TASK BRIEF: Go through the data below. List every line that holds the word "entry".

RECORDS FOR THE EXERCISE:
===============
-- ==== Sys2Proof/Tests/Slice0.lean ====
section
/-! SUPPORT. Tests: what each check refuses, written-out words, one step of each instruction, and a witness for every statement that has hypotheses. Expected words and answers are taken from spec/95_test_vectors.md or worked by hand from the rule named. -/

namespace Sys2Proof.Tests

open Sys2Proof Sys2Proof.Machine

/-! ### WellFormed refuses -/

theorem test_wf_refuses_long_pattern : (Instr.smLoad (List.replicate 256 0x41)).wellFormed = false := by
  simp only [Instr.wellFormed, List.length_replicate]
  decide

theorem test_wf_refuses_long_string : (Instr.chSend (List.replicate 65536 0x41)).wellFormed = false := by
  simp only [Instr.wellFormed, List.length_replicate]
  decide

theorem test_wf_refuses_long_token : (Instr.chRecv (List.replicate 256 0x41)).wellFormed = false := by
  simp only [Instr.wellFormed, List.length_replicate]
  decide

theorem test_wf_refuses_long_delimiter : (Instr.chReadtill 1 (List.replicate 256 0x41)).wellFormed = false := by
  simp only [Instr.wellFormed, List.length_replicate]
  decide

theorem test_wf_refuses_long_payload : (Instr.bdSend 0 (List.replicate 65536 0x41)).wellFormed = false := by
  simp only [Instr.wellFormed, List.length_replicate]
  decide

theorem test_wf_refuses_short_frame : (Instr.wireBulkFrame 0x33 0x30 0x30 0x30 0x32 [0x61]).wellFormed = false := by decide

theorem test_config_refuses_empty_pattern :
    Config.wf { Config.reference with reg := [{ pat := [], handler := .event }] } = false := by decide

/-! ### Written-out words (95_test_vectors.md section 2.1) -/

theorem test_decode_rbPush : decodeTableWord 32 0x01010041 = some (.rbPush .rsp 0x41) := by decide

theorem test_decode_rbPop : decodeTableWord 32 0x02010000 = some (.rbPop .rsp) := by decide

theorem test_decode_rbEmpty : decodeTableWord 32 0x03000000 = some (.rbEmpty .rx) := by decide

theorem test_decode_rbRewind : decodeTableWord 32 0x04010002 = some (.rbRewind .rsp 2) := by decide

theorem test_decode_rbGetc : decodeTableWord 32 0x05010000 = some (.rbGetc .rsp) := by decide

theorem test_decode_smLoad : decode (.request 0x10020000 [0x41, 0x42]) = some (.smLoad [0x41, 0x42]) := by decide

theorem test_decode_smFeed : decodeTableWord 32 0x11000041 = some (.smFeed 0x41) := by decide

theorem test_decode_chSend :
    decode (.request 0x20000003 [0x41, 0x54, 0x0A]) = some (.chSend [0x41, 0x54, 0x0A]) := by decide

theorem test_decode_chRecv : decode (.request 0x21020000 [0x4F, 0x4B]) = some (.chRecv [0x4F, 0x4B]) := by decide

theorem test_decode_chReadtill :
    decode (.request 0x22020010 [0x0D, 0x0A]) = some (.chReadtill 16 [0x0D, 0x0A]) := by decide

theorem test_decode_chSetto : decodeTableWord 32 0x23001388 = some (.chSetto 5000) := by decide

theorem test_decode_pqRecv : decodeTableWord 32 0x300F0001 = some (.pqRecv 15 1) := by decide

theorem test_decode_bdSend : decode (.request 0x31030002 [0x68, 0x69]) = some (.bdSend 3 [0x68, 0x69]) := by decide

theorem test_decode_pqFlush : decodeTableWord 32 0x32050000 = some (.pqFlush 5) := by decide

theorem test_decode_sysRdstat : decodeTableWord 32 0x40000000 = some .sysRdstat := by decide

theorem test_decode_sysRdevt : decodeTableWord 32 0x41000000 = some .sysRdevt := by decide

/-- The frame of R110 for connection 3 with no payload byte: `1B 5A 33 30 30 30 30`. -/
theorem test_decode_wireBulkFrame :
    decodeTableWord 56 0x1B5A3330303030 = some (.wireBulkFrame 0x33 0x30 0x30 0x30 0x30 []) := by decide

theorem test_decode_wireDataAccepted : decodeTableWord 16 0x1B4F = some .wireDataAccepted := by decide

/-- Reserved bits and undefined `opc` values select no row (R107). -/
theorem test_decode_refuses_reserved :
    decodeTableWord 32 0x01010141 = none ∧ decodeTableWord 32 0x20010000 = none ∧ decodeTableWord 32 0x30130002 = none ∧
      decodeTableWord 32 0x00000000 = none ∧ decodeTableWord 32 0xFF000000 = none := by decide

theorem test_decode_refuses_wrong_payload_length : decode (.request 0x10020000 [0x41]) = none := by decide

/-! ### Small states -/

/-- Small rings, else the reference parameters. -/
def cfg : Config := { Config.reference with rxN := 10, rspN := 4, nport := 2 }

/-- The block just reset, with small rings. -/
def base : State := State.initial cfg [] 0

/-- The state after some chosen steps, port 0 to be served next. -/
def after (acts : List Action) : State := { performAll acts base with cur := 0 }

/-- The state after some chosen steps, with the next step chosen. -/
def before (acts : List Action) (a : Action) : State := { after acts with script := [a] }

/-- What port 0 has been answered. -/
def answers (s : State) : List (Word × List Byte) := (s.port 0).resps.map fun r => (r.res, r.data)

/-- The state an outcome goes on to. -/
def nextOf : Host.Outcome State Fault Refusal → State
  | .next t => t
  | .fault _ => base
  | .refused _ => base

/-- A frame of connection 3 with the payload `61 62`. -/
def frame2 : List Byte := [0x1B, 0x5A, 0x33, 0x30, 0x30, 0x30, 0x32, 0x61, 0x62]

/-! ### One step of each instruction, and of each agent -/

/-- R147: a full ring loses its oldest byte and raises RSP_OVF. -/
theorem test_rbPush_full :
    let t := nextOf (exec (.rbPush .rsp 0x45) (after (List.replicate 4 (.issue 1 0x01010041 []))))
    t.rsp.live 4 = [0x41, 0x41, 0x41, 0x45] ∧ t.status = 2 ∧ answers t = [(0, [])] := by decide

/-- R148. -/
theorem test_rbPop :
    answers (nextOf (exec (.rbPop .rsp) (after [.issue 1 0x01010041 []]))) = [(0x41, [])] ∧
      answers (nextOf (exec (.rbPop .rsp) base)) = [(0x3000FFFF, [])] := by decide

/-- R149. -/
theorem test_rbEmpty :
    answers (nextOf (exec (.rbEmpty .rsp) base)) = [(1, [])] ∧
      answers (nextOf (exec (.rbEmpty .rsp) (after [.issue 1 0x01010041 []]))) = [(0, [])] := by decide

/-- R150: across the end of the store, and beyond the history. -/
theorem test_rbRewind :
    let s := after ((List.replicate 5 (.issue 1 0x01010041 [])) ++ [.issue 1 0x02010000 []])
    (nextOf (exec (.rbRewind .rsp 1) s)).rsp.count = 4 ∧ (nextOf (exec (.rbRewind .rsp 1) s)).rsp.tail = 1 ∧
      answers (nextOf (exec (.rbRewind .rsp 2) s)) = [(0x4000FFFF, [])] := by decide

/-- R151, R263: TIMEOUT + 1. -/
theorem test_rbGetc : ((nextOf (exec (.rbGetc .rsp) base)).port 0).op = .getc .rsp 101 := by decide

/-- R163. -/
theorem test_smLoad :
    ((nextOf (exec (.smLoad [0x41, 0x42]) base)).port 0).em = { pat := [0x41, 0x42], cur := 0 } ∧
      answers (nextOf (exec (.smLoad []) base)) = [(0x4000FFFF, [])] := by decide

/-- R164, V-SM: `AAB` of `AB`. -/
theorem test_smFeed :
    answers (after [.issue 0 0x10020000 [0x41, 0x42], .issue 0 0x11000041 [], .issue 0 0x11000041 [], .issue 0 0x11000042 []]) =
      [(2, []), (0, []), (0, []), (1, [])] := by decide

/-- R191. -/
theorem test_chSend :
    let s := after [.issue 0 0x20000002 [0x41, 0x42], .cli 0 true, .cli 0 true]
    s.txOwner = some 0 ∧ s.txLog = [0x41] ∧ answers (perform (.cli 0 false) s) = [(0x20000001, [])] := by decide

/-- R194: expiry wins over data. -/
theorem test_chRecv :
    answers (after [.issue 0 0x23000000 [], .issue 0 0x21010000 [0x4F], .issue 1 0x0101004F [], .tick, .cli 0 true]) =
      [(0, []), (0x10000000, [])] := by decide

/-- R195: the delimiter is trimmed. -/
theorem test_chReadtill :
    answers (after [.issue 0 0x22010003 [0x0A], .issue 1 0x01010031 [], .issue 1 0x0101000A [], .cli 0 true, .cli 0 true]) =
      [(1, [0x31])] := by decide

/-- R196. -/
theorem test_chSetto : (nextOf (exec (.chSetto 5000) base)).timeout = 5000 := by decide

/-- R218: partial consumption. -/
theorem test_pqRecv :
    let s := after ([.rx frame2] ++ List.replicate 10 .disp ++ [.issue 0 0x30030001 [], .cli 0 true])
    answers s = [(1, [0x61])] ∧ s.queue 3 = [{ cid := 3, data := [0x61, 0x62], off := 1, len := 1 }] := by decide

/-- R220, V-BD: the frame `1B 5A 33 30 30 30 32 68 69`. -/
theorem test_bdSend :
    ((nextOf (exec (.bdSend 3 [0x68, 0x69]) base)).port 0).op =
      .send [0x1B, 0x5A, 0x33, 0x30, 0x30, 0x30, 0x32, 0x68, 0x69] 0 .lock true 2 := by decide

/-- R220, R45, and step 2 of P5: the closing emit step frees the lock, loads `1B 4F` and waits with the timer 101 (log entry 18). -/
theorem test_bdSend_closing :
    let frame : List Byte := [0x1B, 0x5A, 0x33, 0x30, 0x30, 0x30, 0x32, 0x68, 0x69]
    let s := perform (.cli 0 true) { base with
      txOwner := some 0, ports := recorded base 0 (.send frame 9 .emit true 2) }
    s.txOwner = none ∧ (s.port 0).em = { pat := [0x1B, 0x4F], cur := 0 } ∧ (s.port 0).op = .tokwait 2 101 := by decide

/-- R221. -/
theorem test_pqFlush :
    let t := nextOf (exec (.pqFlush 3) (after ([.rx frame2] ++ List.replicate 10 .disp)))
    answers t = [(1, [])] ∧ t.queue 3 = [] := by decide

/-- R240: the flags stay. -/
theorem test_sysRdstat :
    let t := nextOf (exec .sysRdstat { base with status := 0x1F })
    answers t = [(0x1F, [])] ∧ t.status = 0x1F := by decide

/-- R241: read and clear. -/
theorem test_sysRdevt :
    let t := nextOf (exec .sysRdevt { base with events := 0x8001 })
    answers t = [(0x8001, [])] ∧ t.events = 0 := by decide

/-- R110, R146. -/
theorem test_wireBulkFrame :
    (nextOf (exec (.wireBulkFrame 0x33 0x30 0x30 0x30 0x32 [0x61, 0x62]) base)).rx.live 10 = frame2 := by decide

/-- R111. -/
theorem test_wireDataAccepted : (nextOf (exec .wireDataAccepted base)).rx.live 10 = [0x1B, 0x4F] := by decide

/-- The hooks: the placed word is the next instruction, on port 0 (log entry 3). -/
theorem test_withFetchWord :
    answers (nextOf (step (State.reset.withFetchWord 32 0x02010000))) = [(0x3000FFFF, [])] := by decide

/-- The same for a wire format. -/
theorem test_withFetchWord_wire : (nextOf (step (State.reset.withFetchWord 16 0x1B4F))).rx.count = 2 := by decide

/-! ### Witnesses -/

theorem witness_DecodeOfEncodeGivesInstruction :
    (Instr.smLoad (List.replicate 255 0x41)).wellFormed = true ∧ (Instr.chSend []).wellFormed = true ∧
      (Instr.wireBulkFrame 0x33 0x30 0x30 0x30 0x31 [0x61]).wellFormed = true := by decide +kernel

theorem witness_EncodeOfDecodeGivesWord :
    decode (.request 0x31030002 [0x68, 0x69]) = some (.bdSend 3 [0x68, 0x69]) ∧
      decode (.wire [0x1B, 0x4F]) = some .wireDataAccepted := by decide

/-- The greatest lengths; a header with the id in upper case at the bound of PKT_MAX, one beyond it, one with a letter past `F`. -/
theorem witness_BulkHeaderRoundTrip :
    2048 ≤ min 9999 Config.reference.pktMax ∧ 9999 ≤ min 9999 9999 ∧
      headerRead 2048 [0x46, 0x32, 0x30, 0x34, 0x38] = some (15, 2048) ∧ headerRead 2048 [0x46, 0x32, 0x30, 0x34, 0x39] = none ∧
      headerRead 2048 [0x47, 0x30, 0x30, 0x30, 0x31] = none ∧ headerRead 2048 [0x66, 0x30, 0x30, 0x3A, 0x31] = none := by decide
===============
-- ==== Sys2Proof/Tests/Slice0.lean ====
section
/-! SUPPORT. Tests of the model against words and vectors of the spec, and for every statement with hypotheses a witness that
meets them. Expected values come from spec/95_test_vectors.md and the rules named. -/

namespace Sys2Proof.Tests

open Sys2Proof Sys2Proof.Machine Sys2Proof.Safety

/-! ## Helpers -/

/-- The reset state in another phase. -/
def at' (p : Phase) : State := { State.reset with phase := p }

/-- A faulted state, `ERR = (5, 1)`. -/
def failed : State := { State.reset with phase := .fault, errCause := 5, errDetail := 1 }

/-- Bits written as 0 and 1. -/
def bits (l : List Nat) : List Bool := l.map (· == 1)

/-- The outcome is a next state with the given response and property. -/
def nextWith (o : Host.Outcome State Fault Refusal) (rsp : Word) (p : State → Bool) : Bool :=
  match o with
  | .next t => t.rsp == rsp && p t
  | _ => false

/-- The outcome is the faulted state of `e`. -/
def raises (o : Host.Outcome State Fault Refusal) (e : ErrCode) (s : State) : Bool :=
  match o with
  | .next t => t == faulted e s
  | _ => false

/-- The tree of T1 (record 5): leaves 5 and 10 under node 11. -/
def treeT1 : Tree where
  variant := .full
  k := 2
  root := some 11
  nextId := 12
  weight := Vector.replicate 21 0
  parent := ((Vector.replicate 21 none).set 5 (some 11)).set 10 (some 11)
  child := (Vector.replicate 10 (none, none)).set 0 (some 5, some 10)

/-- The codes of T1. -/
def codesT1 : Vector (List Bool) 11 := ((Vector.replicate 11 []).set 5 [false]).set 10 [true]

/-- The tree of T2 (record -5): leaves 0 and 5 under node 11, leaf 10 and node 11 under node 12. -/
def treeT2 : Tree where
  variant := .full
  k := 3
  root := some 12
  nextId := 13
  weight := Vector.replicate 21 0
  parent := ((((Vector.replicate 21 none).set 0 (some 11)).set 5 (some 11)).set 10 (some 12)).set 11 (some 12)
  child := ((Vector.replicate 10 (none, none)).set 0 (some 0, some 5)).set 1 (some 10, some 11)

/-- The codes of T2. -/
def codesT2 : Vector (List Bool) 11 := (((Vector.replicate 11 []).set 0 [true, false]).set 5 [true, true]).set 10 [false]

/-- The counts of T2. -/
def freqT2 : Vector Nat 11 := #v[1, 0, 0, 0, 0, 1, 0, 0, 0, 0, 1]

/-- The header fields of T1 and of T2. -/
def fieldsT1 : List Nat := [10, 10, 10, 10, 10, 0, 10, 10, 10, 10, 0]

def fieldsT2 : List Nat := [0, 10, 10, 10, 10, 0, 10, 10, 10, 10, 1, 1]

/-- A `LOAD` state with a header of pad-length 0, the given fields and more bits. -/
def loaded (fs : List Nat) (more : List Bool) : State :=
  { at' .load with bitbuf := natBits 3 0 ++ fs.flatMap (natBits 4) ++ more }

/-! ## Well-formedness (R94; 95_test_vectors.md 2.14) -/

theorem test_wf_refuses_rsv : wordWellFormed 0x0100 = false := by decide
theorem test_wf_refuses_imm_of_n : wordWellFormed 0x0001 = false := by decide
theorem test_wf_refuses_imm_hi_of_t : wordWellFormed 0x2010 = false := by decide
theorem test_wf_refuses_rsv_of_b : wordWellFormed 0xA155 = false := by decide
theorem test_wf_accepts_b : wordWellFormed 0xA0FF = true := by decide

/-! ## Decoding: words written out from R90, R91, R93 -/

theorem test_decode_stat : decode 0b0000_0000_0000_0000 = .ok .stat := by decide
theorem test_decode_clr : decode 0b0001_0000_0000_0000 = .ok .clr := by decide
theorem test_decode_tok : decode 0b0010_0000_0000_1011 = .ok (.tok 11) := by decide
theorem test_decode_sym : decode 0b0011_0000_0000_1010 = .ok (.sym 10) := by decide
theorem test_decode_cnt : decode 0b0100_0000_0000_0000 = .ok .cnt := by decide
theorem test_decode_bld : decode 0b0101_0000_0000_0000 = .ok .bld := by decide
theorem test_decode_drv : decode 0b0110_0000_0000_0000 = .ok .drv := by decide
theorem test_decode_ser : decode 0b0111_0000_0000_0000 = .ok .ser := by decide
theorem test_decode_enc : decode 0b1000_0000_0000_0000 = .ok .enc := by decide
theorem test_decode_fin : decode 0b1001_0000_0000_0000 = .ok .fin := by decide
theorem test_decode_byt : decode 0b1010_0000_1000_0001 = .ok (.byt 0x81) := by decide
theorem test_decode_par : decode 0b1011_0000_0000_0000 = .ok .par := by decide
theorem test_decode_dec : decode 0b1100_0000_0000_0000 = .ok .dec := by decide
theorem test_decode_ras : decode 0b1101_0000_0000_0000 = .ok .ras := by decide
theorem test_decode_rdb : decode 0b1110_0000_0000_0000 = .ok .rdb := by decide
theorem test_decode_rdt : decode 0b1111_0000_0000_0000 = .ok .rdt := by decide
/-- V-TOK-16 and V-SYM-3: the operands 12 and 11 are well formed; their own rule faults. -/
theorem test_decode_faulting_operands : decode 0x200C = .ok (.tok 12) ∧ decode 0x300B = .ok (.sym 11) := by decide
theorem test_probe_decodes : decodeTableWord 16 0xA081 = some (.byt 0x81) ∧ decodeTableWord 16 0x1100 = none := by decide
===============
ANSWER TO THIS TASK:
/-- R220, R45, and step 2 of P5: the closing emit step frees the lock, loads `1B 4F` and waits with the timer 101 (log entry 18). -/
/-- The hooks: the placed word is the next instruction, on port 0 (log entry 3). -/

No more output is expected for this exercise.